---------- Working data

/-! ### `Dev.setInst` -/

@[simp] theorem Dev.setInst_regs (d : Dev) (n : Nat) (x : Inst) : (d.setInst n x).regs = d.regs := rfl
@[simp] theorem Dev.setInst_upsetA (d : Dev) (n : Nat) (x : Inst) : (d.setInst n x).upsetA = d.upsetA := rfl
@[simp] theorem Dev.setInst_upsetB (d : Dev) (n : Nat) (x : Inst) : (d.setInst n x).upsetB = d.upsetB := rfl
@[simp] theorem Dev.setInst_upsetC (d : Dev) (n : Nat) (x : Inst) : (d.setInst n x).upsetC = d.upsetC := rfl
@[simp] theorem Dev.setInst_latchBar0 (d : Dev) (n : Nat) (x : Inst) : (d.setInst n x).latchBar0 = d.latchBar0 := rfl
@[simp] theorem Dev.setInst_latchReg (d : Dev) (n : Nat) (x : Inst) : (d.setInst n x).latchReg = d.latchReg := rfl
@[simp] theorem Dev.setInst_latchCp (d : Dev) (n : Nat) (x : Inst) : (d.setInst n x).latchCp = d.latchCp := rfl
@[simp] theorem Dev.setInst_latchJtag (d : Dev) (n : Nat) (x : Inst) : (d.setInst n x).latchJtag = d.latchJtag := rfl
@[simp] theorem Dev.setInst_silek (d : Dev) (n : Nat) (x : Inst) : (d.setInst n x).silek = d.silek := rfl
@[simp] theorem Dev.setInst_events (d : Dev) (n : Nat) (x : Inst) : (d.setInst n x).events = d.events := rfl
@[simp] theorem Dev.setInst_errors (d : Dev) (n : Nat) (x : Inst) : (d.setInst n x).errors = d.errors := rfl
@[simp] theorem Dev.setInst_lastCorrected (d : Dev) (n : Nat) (x : Inst) : (d.setInst n x).lastCorrected = d.lastCorrected := rfl
@[simp] theorem Dev.setInst_portCounts (d : Dev) (n : Nat) (x : Inst) : (d.setInst n x).portCounts = d.portCounts := rfl
@[simp] theorem Dev.setInst_flaws (d : Dev) (n : Nat) (x : Inst) : (d.setInst n x).flaws = d.flaws := rfl
@[simp] theorem Dev.setInst_cxl (d : Dev) (n : Nat) (x : Inst) : (d.setInst n x).cxl = d.cxl := rfl
@[simp] theorem Dev.setInst_banks (d : Dev) (n : Nat) (x : Inst) : (d.setInst n x).banks = d.banks := rfl
@[simp] theorem Dev.setInst_fuses (d : Dev) (n : Nat) (x : Inst) : (d.setInst n x).fuses = d.fuses := rfl
@[simp] theorem Dev.setInst_flash (d : Dev) (n : Nat) (x : Inst) : (d.setInst n x).flash = d.flash := rfl
@[simp] theorem Dev.setInst_sc (d : Dev) (n : Nat) (x : Inst) : (d.setInst n x).sc = d.sc := rfl
@[simp] theorem Dev.setInst_power (d : Dev) (n : Nat) (x : Inst) : (d.setInst n x).power = d.power := rfl
@[simp] theorem Dev.setInst_rst (d : Dev) (n : Nat) (x : Inst) : (d.setInst n x).rst = d.rst := rfl
@[simp] theorem Dev.setInst_hbk (d : Dev) (n : Nat) (x : Inst) : (d.setInst n x).hbk = d.hbk := rfl
@[simp] theorem Dev.setInst_hbkFlash (d : Dev) (n : Nat) (x : Inst) : (d.setInst n x).hbkFlash = d.hbkFlash := rfl
@[simp] theorem Dev.setInst_flashNext (d : Dev) (n : Nat) (x : Inst) : (d.setInst n x).flashNext = d.flashNext := rfl
@[simp] theorem Dev.setInst_skim (d : Dev) (n : Nat) (x : Inst) : (d.setInst n x).skim = d.skim := rfl
@[simp] theorem Dev.setInst_jtag (d : Dev) (n : Nat) (x : Inst) : (d.setInst n x).jtag = d.jtag := rfl
@[simp] theorem Dev.setInst_thermal (d : Dev) (n : Nat) (x : Inst) : (d.setInst n x).thermal = d.thermal := rfl
@[simp] theorem Dev.setInst_buf (d : Dev) (n : Nat) (x : Inst) : (d.setInst n x).buf = d.buf := rfl
@[simp] theorem Dev.setInst_irq (d : Dev) (n : Nat) (x : Inst) : (d.setInst n x).irq = d.irq := rfl
@[simp] theorem Dev.setInst_phy (d : Dev) (n : Nat) (x : Inst) : (d.setInst n x).phy = d.phy := rfl
@[simp] theorem Dev.setInst_lanes (d : Dev) (n : Nat) (x : Inst) : (d.setInst n x).lanes = d.lanes := rfl
@[simp] theorem Dev.setInst_freeCtr (d : Dev) (n : Nat) (x : Inst) : (d.setInst n x).freeCtr = d.freeCtr := rfl
@[simp] theorem Dev.setInst_out (d : Dev) (n : Nat) (x : Inst) : (d.setInst n x).out = d.out := rfl
@[simp] theorem Dev.setInst_monRegs (d : Dev) (n : Nat) (x : Inst) : (d.setInst n x).monRegs = d.monRegs := rfl
@[simp] theorem Dev.setInst_monPending (d : Dev) (n : Nat) (x : Inst) : (d.setInst n x).monPending = d.monPending := rfl
@[simp] theorem Dev.setInst_memb (d : Dev) (n : Nat) (x : Inst) : (d.setInst n x).memb = d.memb := rfl
@[simp] theorem Dev.setInst_agents (d : Dev) (n : Nat) (x : Inst) : (d.setInst n x).agents = d.agents := rfl
@[simp] theorem Dev.setInst_extents (d : Dev) (n : Nat) (x : Inst) : (d.setInst n x).extents = d.extents := rfl
@[simp] theorem Dev.setInst_windows (d : Dev) (n : Nat) (x : Inst) : (d.setInst n x).windows = d.windows := rfl
@[simp] theorem Dev.setInst_slots (d : Dev) (n : Nat) (x : Inst) : (d.setInst n x).slots = d.slots := rfl
@[simp] theorem Dev.setInst_binder (d : Dev) (n : Nat) (x : Inst) : (d.setInst n x).binder = d.binder := rfl
@[simp] theorem Dev.setInst_gate (d : Dev) (n : Nat) (x : Inst) : (d.setInst n x).gate = d.gate := rfl
@[simp] theorem Dev.setInst_chn (d : Dev) (n : Nat) (x : Inst) : (d.setInst n x).chn = d.chn := rfl
@[simp] theorem Dev.setInst_edge (d : Dev) (n : Nat) (x : Inst) : (d.setInst n x).edge = d.edge := rfl
@[simp] theorem Dev.setInst_fab (d : Dev) (n : Nat) (x : Inst) : (d.setInst n x).fab = d.fab := rfl
@[simp] theorem Dev.setInst_exer (d : Dev) (n : Nat) (x : Inst) : (d.setInst n x).exer = d.exer := rfl
@[simp] theorem Dev.setInst_ladles (d : Dev) (n : Nat) (x : Inst) : (d.setInst n x).ladles = d.ladles := rfl
@[simp] theorem Dev.setInst_work (d : Dev) (n : Nat) (x : Inst) : (d.setInst n x).work = d.work := rfl

/-! ### The state -/

@[simp] theorem State.withDev_dev (s : State) (d : Dev) : (s.withDev d).dev = d := rfl
@[simp] theorem State.withDev_pending (s : State) (d : Dev) : (s.withDev d).pending = s.pending := rfl
@[simp] theorem State.withDev_mem (s : State) (d : Dev) : (s.withDev d).mem = s.mem := rfl
@[simp] theorem State.withDev_time (s : State) (d : Dev) : (s.withDev d).time = s.time := rfl
@[simp] theorem State.withDev_guard (s : State) (d : Dev) : (s.withDev d).guard = s.guard := rfl
/-- Mailboxes that take their replies change nothing but the buffers and the device. -/
theorem State.mail_others (l : List (Nat × List Byte)) (s : State) :
    (l.foldl (fun (s : State) x => s.mailReply x.1 x.2) s).pending = s.pending ∧
      (l.foldl (fun (s : State) x => s.mailReply x.1 x.2) s).time = s.time ∧
      (l.foldl (fun (s : State) x => s.mailReply x.1 x.2) s).guard = s.guard := by
  induction l generalizing s with
  | nil => exact ⟨rfl, rfl, rfl⟩
  | cons x l ih => exact ih _
@[simp] theorem State.settledFrom_pending (x s : State) : (x.settledFrom s).pending = s.pending := (State.mail_others _ _).1
@[simp] theorem State.settledFrom_time (x s : State) : (x.settledFrom s).time = s.time := (State.mail_others _ _).2.1
@[simp] theorem State.settledFrom_guard (x s : State) : (x.settledFrom s).guard = s.guard := (State.mail_others _ _).2.2
@[simp] theorem State.begun_pending (s : State) : s.begun.pending = s.pending := rfl
@[simp] theorem State.begun_mem (s : State) : s.begun.mem = s.mem := rfl
@[simp] theorem State.begun_time (s : State) : s.begun.time = s.time := rfl
@[simp] theorem State.begun_guard (s : State) : s.begun.guard = s.guard := rfl

end Sys2Proof.Machine
end

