/-- Settles O56. That a block is named by its monitor page is DEDUCED (log entry 15). -/
theorem monitorSetup : Obligations.MonitorSetup := by
  unfold Obligations.MonitorSetup
  refine ⟨?config, ?read⟩
  case config =>
    rintro h block k event s i m rfl ha rfl h40 h79 hk hkind hev
    have h16 : event < 2 ^ 16 := by have := monKind_le (block - 0x40); omega
    obtain ⟨he, hlo, hhi, hen⟩ := Dev.monConfigured_fields s.begun.dev (block - 0x40) k event h16
    have hovf {j : Nat} (hj : j < 8) := Dev.monConfigured_ovf s.begun.dev (block - 0x40) k event hj (Nat.lt_succ_of_le hk)
    refine ⟨s.begun.dev.monConfigured (block - 0x40) k event, ?_, he, hlo, hhi, ?_, hen, fun j hj hne => ?_, fun f hf =>
      Dev.monConfigured_frame _ _ _ _ hf, (Dev.sameButMonitors_mon ..).monConfigured ..⟩
    · rw [exec_monitorConfig]
      exact runSilek_dev ha (Dev.monitorConfig_takes h40 h79 hk hkind hev)
    · rw [hovf (Nat.lt_succ_of_le hk), if_pos rfl]
    · rw [hovf hj, if_neg hne]
  case read =>
    rintro h block s i p t d rfl ha h40 h79 rfl rfl
    exact ⟨exec_monitorRead_page ha h40 h79, Dev.length_monBlock _ _, Dev.snapshotBody_blocks _ _⟩

end Sys2Proof.Machine
end

section
/-! SUPPORT. The Skimmer, the sensors and the Herdbook, and the statement on them (O37). -/
namespace Sys2Proof.Machine
open Sys2Proof

/-! ### The Skimmer (R530, R533) -/

/-- A ring of whole pages of a VI in use, with a monitor selected, starts the Skimmer. -/
theorem Dev.skimmerConfig_starts {vi base size interval : Nat} {d : Dev} (hv : vi ≤ 63) (hs : d.rd (Vi.STATE vi) ≠ 0)
    (hb : base % 4096 = 0) (hz : size % 4096 = 0) (h1 : 8192 ≤ size) (h2 : size ≤ 2 ^ 30) (hi : 1 ≤ interval) (hi' : interval ≤ 65535)
    (hm : d.selected ≠ []) : d.skimmerConfig vi base size interval =
      (((((((((({ d with skim := { vi, base, size } } : Dev).wr Skim.SKIM_INSTANCE vi).wr Skim.INTERVAL interval).wr Skim.SIZE size).wr
        Skim.BASE_LO base).wr Skim.BASE_HI (base / 2 ^ 32)).raise1 Skim.RUNNING).wr Skim.FAULT_CAUSE 0).wr Skim.SEQ 0), .final .ok []) := by
  refine if_neg ?_
  simp only [hs, hm, false_or, or_false]
  omega

theorem exec_skimmerConfig (h : SilekHdr) (vi base size interval : Nat) (s : State) : exec (.skimmerConfig h vi base size interval) s =
    runSilek h (.of 0x910 0 (.skimmerConfig h.key vi base size interval))
      (devBody fun _ d => d.skimmerConfig vi base size interval) s := rfl

theorem exec_skimmerStop (h : SilekHdr) (s : State) : exec (.skimmerStop h) s =
    runSilek h (.of 0x911 0 (.skimmerStop h.key)) (devBody fun _ d => (d.wrFlag Skim.RUNNING false, .final .ok [])) s := rfl

/-- The held samples go to the ring, one record each. -/
def Dev.skimSamples (t : Nat) (d : Dev) : Dev :=
  d.selected.foldl (fun x m => (List.range 8).foldl (fun y k =>
    if y.flag Skim.RUNNING ∧ fieldOf (y.mrd (Mon.SAMPLE_HELD m)) k 1 = 1 then y.skimSample t m k else y) x) d

/-- An interval whose last records are written, over a link that is up, writes the held samples and a snapshot (R533). -/
theorem exec_skimmerInterval_writes {s : State} (hr : s.dev.flag Skim.RUNNING = true)
    (hw : s.dev.buf.waiting.any (fun e => e.writes.any (fun w => w.master = masterSkimmer)) = false)
    (hl : ((s.dev.hostPortOf s.dev.skim.vi).map s.dev.linkUp).getD false = true)
    (hf : (s.dev.skimSamples s.time.now).flag Skim.RUNNING = true) : exec .skimmerInterval s = .next (s.withDev
      ((s.dev.skimSamples s.time.now).skimRecord s.time.now 1 ((s.dev.skimSamples s.time.now).snapshotBody s.time.now)).1) :=
  congrArg (fun d => Host.Outcome.next (s.withDev d)) ((if_neg (not_not_intro hr)).trans ((if_neg (ne_true_of_eq_false hw)).trans
    ((if_neg (by simp [hl])).trans (if_pos hf))))

/-! ### The temperature sensors (R536, R572) -/

/-- A threshold leaves the alert. -/
theorem Dev.threshold_alert (d : Dev) (sensor kind : Nat) (beyond : Bool) :
    (d.threshold sensor kind beyond).thermal.alert = d.thermal.alert := by
  simp only [Dev.threshold]
  rw [apply_ite Dev.thermal, apply_ite Thermal.alert, apply_ite Dev.thermal, apply_ite Thermal.alert]
  exact (ite_congr rfl (fun _ => rfl) fun _ => ite_self _).trans (ite_self _)

/-- A scan with a new peak below the first threshold, while no alert stands. -/
theorem exec_temperatureScan_peak {s : State} {x tj : Int} {rest : List Int} {tile : Nat} {f g : Dev}
    (hf : f = (s.dev.wr Hbk.TJ_CURRENT (byteOfInt tj)).wr Hbk.TJ_TILE tile) (hg : g = f.wr Hbk.TJ_PEAK (byteOfInt tj))
    (h0 : s.dev.mode ≠ 0) (hh : hottest rest 1 (x, 0) = (tj, tile)) (hp : intOfByte (f.rd Hbk.TJ_PEAK) < tj) (ht : tj < 100)
    (ha : g.thermal.alert = false) :
    exec (.temperatureScan (x :: rest)) s = .next (s.withDev ((g.threshold 1 0 false).threshold 1 1 false)) := by
  subst hg hf
  have h100 : ¬ 100 ≤ tj := by omega
  have h105 : ¬ 105 ≤ tj := by omega
  have h108 : ¬ 108 ≤ tj := by omega
  have h103 : tj ≤ 103 := by omega
  show execTemperatureScan (x :: rest) s = _
  simp only [execTemperatureScan, onDev, if_neg h0, hh, if_pos hp, h100, h105, decide_false, if_neg h108, if_pos h103,
    Dev.threshold_alert, ha, if_true]
  rfl
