/-- A packet as its receiver sees it (R427, R428). (DESIGN CHOICE, log 56) -/
structure Packet where
  /-- its flits as they arrive; the fields below are what their header, whose layout is not stated, says -/
  flits : List Flit
  src : Nat
  seq : Nat
  typ : Nat
  gen : Nat
  /-- linear index of the source core -/
  core : Nat
  tid : Nat
  /-- target physical address, or the virtual address for a multicast -/
  addr : Nat
  /-- store count of a store-release; index of a contribution; phase tag; round -/
  count : Nat
  /-- operation, size or group, by type -/
  op : Nat
  data : List Byte
deriving DecidableEq, Repr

--------------------

▸ **What you will do**
Return only the part of the records above that opens with the line containing "d.flashNext := rfl" and closes with the line containing "d.jtag := rfl", ends included.

▸ **Task response**
@[simp] theorem Dev.setInst_flashNext (d : Dev) (n : Nat) (x : Inst) : (d.setInst n x).flashNext = d.flashNext := rfl
@[simp] theorem Dev.setInst_skim (d : Dev) (n : Nat) (x : Inst) : (d.setInst n x).skim = d.skim := rfl
@[simp] theorem Dev.setInst_jtag (d : Dev) (n : Nat) (x : Inst) : (d.setInst n x).jtag = d.jtag := rfl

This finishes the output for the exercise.